Question

The Florida Tourist Commission selected a random sample of 200 people that attended one or more concerts during the first weekend in April of 2010. The survey revealed that 120 concert goers went to Orlampa Skydome and 100 went to the Bithlo Megaplax. Calculate the probability that a selected concert goer during the same weekend next year will go to either the Orlampa Skydome OR the Bithlo Megaplax?

Answer 1

Answer:

0.8 or 80%

Step-by-step explanation:

Let A and B be the events

A: “The concert goer went to Orlampa Skydome”

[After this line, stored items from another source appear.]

-- ==== Sys2Proof/Machine/Test.lean ====
section
/-! DEFINITION. Link test, self-test and boundary scan (R544 to R559). -/

namespace Sys2Proof.Machine

/-! ## Patterns (R545, R549 to R552) -/

/-- Why PRBS_CFG answers BAD_PARAM (R549, R550): its fields, and the loopbacks that its TYPE has (R544). -/
def prbsBad (h : Hdr) (p : List Word) : Bool :=
  let type := pf p 0 31 29
  let mode := pf p 1 31 30
  let dur := pf p 1 15 0
  let loop := pf p 0 4 3
  !devWide h || p.length != 2 || 6 ≤ type || prbsUnits type < pf p 0 28 20 + pf p 0 19 12 + 1 || 7 ≤ pf p 0 9 6 || pf p 0 2 0 != 0
    || loop == 3 || (loop == 2 && (bit (par p 0) 11 || type == 3 || type == 4))
    || (mode == 2 && (pf p 1 29 26 < 3 || 12 < pf p 1 29 26)) || (mode == 3 && pf p 1 25 16 == 0)
    || (if type = 4 then dur == 0 || 10000 < dur else dur != 0)

/-- A command that stops its units (R549). -/
def prbsStops (w : Word) : Bool := !bit w 11 && !bit w 10 && bits w 4 3 == 0

/-- The units of a command: those of its range, and the whole PCIe link (R544). -/
def prbsRange (w : Word) : List Nat :=
  if bits w 31 29 = 4 then [0, 1, 2, 3, 4, 5, 6, 7] else (List.range (bits w 19 12 + 1)).map (bits w 28 20 + ·)

/-- A unit carries traffic or waits for it (R550). -/
def State.unitUsed (s : State) (type u : Nat) : Bool :=
  match type with
  | 0 => s.portList.any (fun x => x.1 ≤ u && u < x.1 + x.2.lanes)
  | 1 => bit (s.cfgReg (0xBF250020 + 4 * (u / 32))) (u % 32)
  | 2 => s.cfg.pair.en
  | 5 => [0, 1].any (fun o => match s.session o with | some x => x.slip | none => false)
  | _ => false

/-- Fewer than 17 modules would stay outside the test (R41, R550). -/
def State.modulesLeft (s : State) (w : Word) : Bool :=
  let out (m : Nat) : Bool := s.fd.d2d.retired.contains m || (s.prbs 3 m).runs || (prbsRange w).contains m
  ((List.range 24).filter (fun m => !out m)).length < 17

/-- Errors that an insertion of MODE 1 or 3 puts on a lane at the command (R548). -/
def insertedNow (ins : Word) : Nat :=
  match bits ins 31 30 with
  | 1 => 1
  | 3 => bits ins 25 16
  | _ => 0

/-- PRBS_CFG on one unit (R549); `seed` is the state that a new run begins with. -/
def Prbs.configure (x : Prbs) (p0 p1 : Word) (seed : BitVec 31) : Prbs :=
  if prbsStops p0 then { x with cfg := 0, lock := false }
  else if x.cfg = p0 then
    let x := { x with ins := p1, sent := 0 }
    if x.loop = 1 && x.gen then x.count 0 (insertedNow p1) else x
  else ⟨p0, p1, false, 0, 0, 0, 0, seed⟩

/-- PCIe near-end loopback takes the link out of L0 once the reply is written (R547). -/
def State.loopStarts (s : State) : State :=
  let x := s.prbs 4 0
  let on := x.runs && x.loop == 1
  { s with host := { s.host with loopback := on, loopAt := if on && !s.host.loopback then s.mono else s.host.loopAt } }

/-- Bits of SSPRQ: 65,535 symbols of two bits. PRESUMED (log 119): IEEE 802.3's. -/
def ssprqBits : Nat := 131070

/-- Bits that came `t` places before, in a window of the newest bits first (R545). -/
def patTaps : Nat → List Nat
  | 0 => [7, 6]
  | 1 => [9, 5]
  | 2 => [13, 12, 2, 1]
  | 3 => [15, 14]
  | 4 => [23, 18]
  | _ => [31, 28]

/-- The degree of a PRBS pattern. -/
def patDegree (pat : Nat) : Nat := (patTaps pat).headD 0

/-- The bit of a PRBS pattern that follows the bits before it, newest first (R545). -/
def patNext (pat : Nat) (w : List Bool) : Bool := (patTaps pat).foldl (fun a t => a != w.getD (t - 1) false) false

/-- The next bits of a free-running generator (R545). -/
def patRun (pat : Nat) : Nat → List Bool → List Bool
  | 0, _ => []
  | n + 1, w => patNext pat w :: patRun pat n (patNext pat w :: w.take (patDegree pat - 1))

/-- A generator's state that a run begins with: any but all zeros in the bits of the shortest pattern (R545). -/
def seedOf (v : BitVec 64) : BitVec 31 := if v.extractLsb' 0 7 = 0 then 1 else v.extractLsb' 0 31

/-- The first bits of a run's pattern, before insertion (R545, R549). SSPRQ is IEEE 802.3's sequence, from a free place. -/
def Prbs.pattern (x : Prbs) (n : Nat) : List Bool :=
  let pat := bits x.cfg 9 6
  let w := if pat = 6 then (List.range n).map (fun i => Config.ssprq ((x.seed.toNat + i) % ssprqBits))
    else patRun pat n ((List.range (patDegree pat)).map x.seed.getLsbD)
  w.map (fun b => b != bit x.cfg 5)

/-- Whether the transmitter inverts the bit of an index, counted from the command (R548). -/
def errAt (ins : Word) (i : Nat) : Bool :=
  match bits ins 31 30 with
  | 1 => i == 0
  | 2 => (i + 1) % 10 ^ bits ins 29 26 == 0
  | 3 => i < bits ins 25 16
  | _ => false

/-- The level of two bits on a PAM4 link, the first the most significant: Gray coding (R544). -/
def grayLevel : Bool → Bool → Fin 4
  | false, false => 0
  | false, true => 1
  | true, true => 2
  | true, false => 3

/-- The two bits of a level. -/
def grayBits : Fin 4 → List Bool
  | 0 => [false, false]
  | 1 => [false, true]
  | 2 => [true, true]
  | 3 => [true, false]

/-- The bits of a TYPE's symbols (R544). -/
def symbolBits (type : Nat) (l : List (Fin 4)) : List Bool := if type < 3 then l.flatMap grayBits else l.map (· != 0)

/-- Bits with the index of the first, as PAM4 symbols; an error moves a symbol by one level (R544, R548). -/
def pamSymbols (err : Nat → Bool) : Nat → List Bool → List (Fin 4)
  | i, a :: b :: r => grayLevel a (b != (err i || err (i + 1))) :: pamSymbols err (i + 2) r
  | _, _ => []

/-- Bits with the index of the first, as NRZ symbols (R544, R548). -/
def nrzSymbols (err : Nat → Bool) : Nat → List Bool → List (Fin 4)
  | i, a :: r => (if a != err i then 1 else 0) :: nrzSymbols err (i + 1) r
  | _, [] => []

/-- The symbols of a run's transmitter for its next bits: the pattern replaces the whole line signal (R544, R545, R548). -/
def Prbs.wire (x : Prbs) (type n : Nat) : List (Fin 4) :=
  (if type < 3 then pamSymbols else nrzSymbols) (errAt x.ins) (x.sent / 4) (x.pattern n)

/-- Every bit is the one that follows those before it. -/
def patHolds (pat : Nat) : List Bool → List Bool → Bool
  | _, [] => true
  | w, b :: r => b == patNext pat w && patHolds pat (b :: w.take (patDegree pat - 1)) r

/-- A checker seeds itself from the first bits and locks after 2,048 more that match (R546); a generator is never all zeros (R545). -/
def Prbs.locks (x : Prbs) (rx : List Bool) : Bool :=
  let pat := bits x.cfg 9 6
  let b := rx.map (fun v => v != bit x.cfg 5)
  let seed := (b.take (patDegree pat)).reverse
  if pat = 6 then 2048 ≤ b.length
    && (List.range ssprqBits).any (fun o => (List.range b.length).all (fun i => b.getD i false == Config.ssprq ((o + i) % ssprqBits)))
  else patDegree pat + 2048 ≤ b.length && seed.any id && patHolds pat seed (b.drop (patDegree pat))

/-- PRBS_CFG (R549, R550). -/
def execPrbsCfg (h : Hdr) (p : List Word) (s : State) : Out :=
  let w := par p 0
  let type := pf p 0 31 29
  let us := prbsRange w
  let inTest := s.pwr.mode == .test
  .next (State.loopStarts (runSimple 0xA00 h p (prbsBad h p) (hdrUser h) (s.slipOrQuiet || (!inTest && (type == 3 || type == 4)))
    [(!inTest && us.any (s.unitUsed type), codeRunning), (type == 3 && !prbsStops w && s.modulesLeft w, codeBusy),
     (type == 3 && us.any s.fd.d2d.retired.contains, codeFenced)]
    (fun s =>
      let (v, s) := s.draw
      us.foldl (fun s u => s.putPrbs type u ((s.prbs type u).configure w (par p 1) (seedOf v))) s) s))

/-- PCIE_LOOPBACK_END (R547): DURATION is over and the link has retrained. -/
def execPcieLoopbackEnd (s : State) : Out :=
  .next (if s.host.loopback && s.host.loopAt + ms (bits (s.prbs 4 0).ins 15 0) ≤ s.mono then { s.stopRuns 4 (fun _ => true) with host := { s.host with loopback := false } } else s)

/-- The four words of a unit (R552). -/
def Prbs.words (x : Prbs) : List Word :=
  let n := x.nbits / 4
  [mkWord [(1, b01 x.lock), (1, b01 x.gen), (1, b01 x.chk), (13, 0), (16, x.lockLoss)], BitVec.ofNat 32 (x.errors % 2 ^ 32),
   mkWord [(16, x.errors / 2 ^ 32), (16, n / 2 ^ 32)], BitVec.ofNat 32 (n % 2 ^ 32)]

/-- A unit that reads zero: one inside a committed port (R552). -/
def State.unitHidden (s : State) (type u : Nat) : Bool := type == 0 && s.unitUsed 0 u

/-- Bits and errors that the units' checkers have counted beyond what the ticks have (R546). -/
def State.noteFound (s : State) (type : Nat) : List Nat → List (Nat × Nat) → State
  | u :: us, f :: fs => (s.putPrbs type u ((s.prbs type u).count (4 * f.1) f.2)).noteFound type us fs
  | _, _ => s

/-- PRBS_READ (R546, R552): `found` is what the checkers of the units have counted since they were last read beyond what the ticks have: errors of
the lane, and bits of the PCIe link. -/
def execPrbsRead (h : Hdr) (p : List Word) (found : List (Nat × Nat)) (s : State) : Out :=
  let type := pf p 0 31 29
  let us := (List.range (pf p 0 19 12 + 1)).map (pf p 0 28 20 + ·)
  .next (runCommand 0xA01 h p
    (p.length != 1 || 6 ≤ type || 31 < pf p 0 19 12 || pf p 0 10 0 != 0 || prbsUnits type < pf p 0 28 20 + pf p 0 19 12 + 1)
    false s.slipOrQuiet []
    (fun s =>
      let s := s.noteFound type us found
      let ws := us.flatMap (fun u => if s.unitHidden type u then [0, 0, 0, 0] else (s.prbs type u).words)
      let s := if bit (par p 0) 11 then
          us.foldl (fun s u => s.putPrbs type u { s.prbs type u with nbits := 0, errors := 0, lockLoss := 0 }) s
        else s
      (s, codeOk, ws)) s)

/-- PRBS_CHECKER_LOCK (R546): the symbols that reach the checker seed it, and 2,048 bits in a row match. `rx` are the symbols on the lane; in a
near-end loopback the checker has its own transmitter's (R547). -/
def execPrbsCheckerLock (type : Fin 6) (unit : Fin 192) (rx : List (Fin 4)) (s : State) : Out :=
  let x := s.prbs type unit
  let rx := if x.loop = 1 && x.gen then x.wire type 2080 else rx
  .next (if unit < prbsUnits type && x.runs && x.chk && !x.lock && x.locks (symbolBits type rx) then s.putPrbs type unit { x with lock := true } else s)

/-- PRBS_CHECKER_LOCK_LOSS (R546): more than 1,024 of 4,096 bits mismatch; `bits` and `errors` are those that the ticks have not counted. -/
def execPrbsCheckerLockLoss (type : Fin 6) (unit : Fin 192) (bits errors : Nat) (s : State) : Out :=
  let x := s.prbs type unit
  .next (if unit < prbsUnits type && x.runs && x.lock && 1024 < errors && errors ≤ bits then
      let x := x.count (4 * bits) errors
      s.putPrbs type unit { x with lock := false, lockLoss := min 65535 (x.lockLoss + 1) }
    else s)

/-! ## Self-test (R553 to R555) -/

/-- TARGET of a run (R553). -/
def bistTarget (h : Hdr) (kind : Nat) (spare : Bool) : Bool :=
  match kind with
  | 0 | 2 | 3 => fdWide h
  | 1 | 8 => tdWide h
  | 4 => h.die == 3 && h.slice.toNat < 4
  | 5 => targetIs h 3 4
  | 6 => if spare then fdWide h else h.die == 1 && h.slice.toNat < 16
  | _ => h.die == 2 && h.slice.toNat < 16

/-- The modes of a run (R553). -/
def State.bistMode (s : State) (kind : Nat) : Bool :=
  let m := s.pwr.mode
  match kind with
  | 5 | 8 => !s.slipOrQuiet
  | 6 => m == .test || m == .boot || modeForwards m
  | _ => m == .test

B: “The concert goer went to the Bithlo Megaplax”

Then the probability P(A) that a concert goer went to Orlampa Skydome is

P(A) = 120/200 = 0.6

Similarly,

P(B) = 100/200 = 0.5

We are looking for P(A∪B), the probability that a concert goer went to Orlampa Skydome OR the Bithlo Megaplax.

We know that

P(A∪B) = P(A) + P(B) - P(A∩B)

but P(A∩B) is the likelihood that a concert goer went to Orlampa Skydome AND the Bithlo Megaplax.

Since the events are independent,  

P(A∩B) = P(A)P(B) = 0.6*0.5 = 0.3

and

P(A∪B) = 0.6 +0.5 - 0.3 = 0.8 or 80%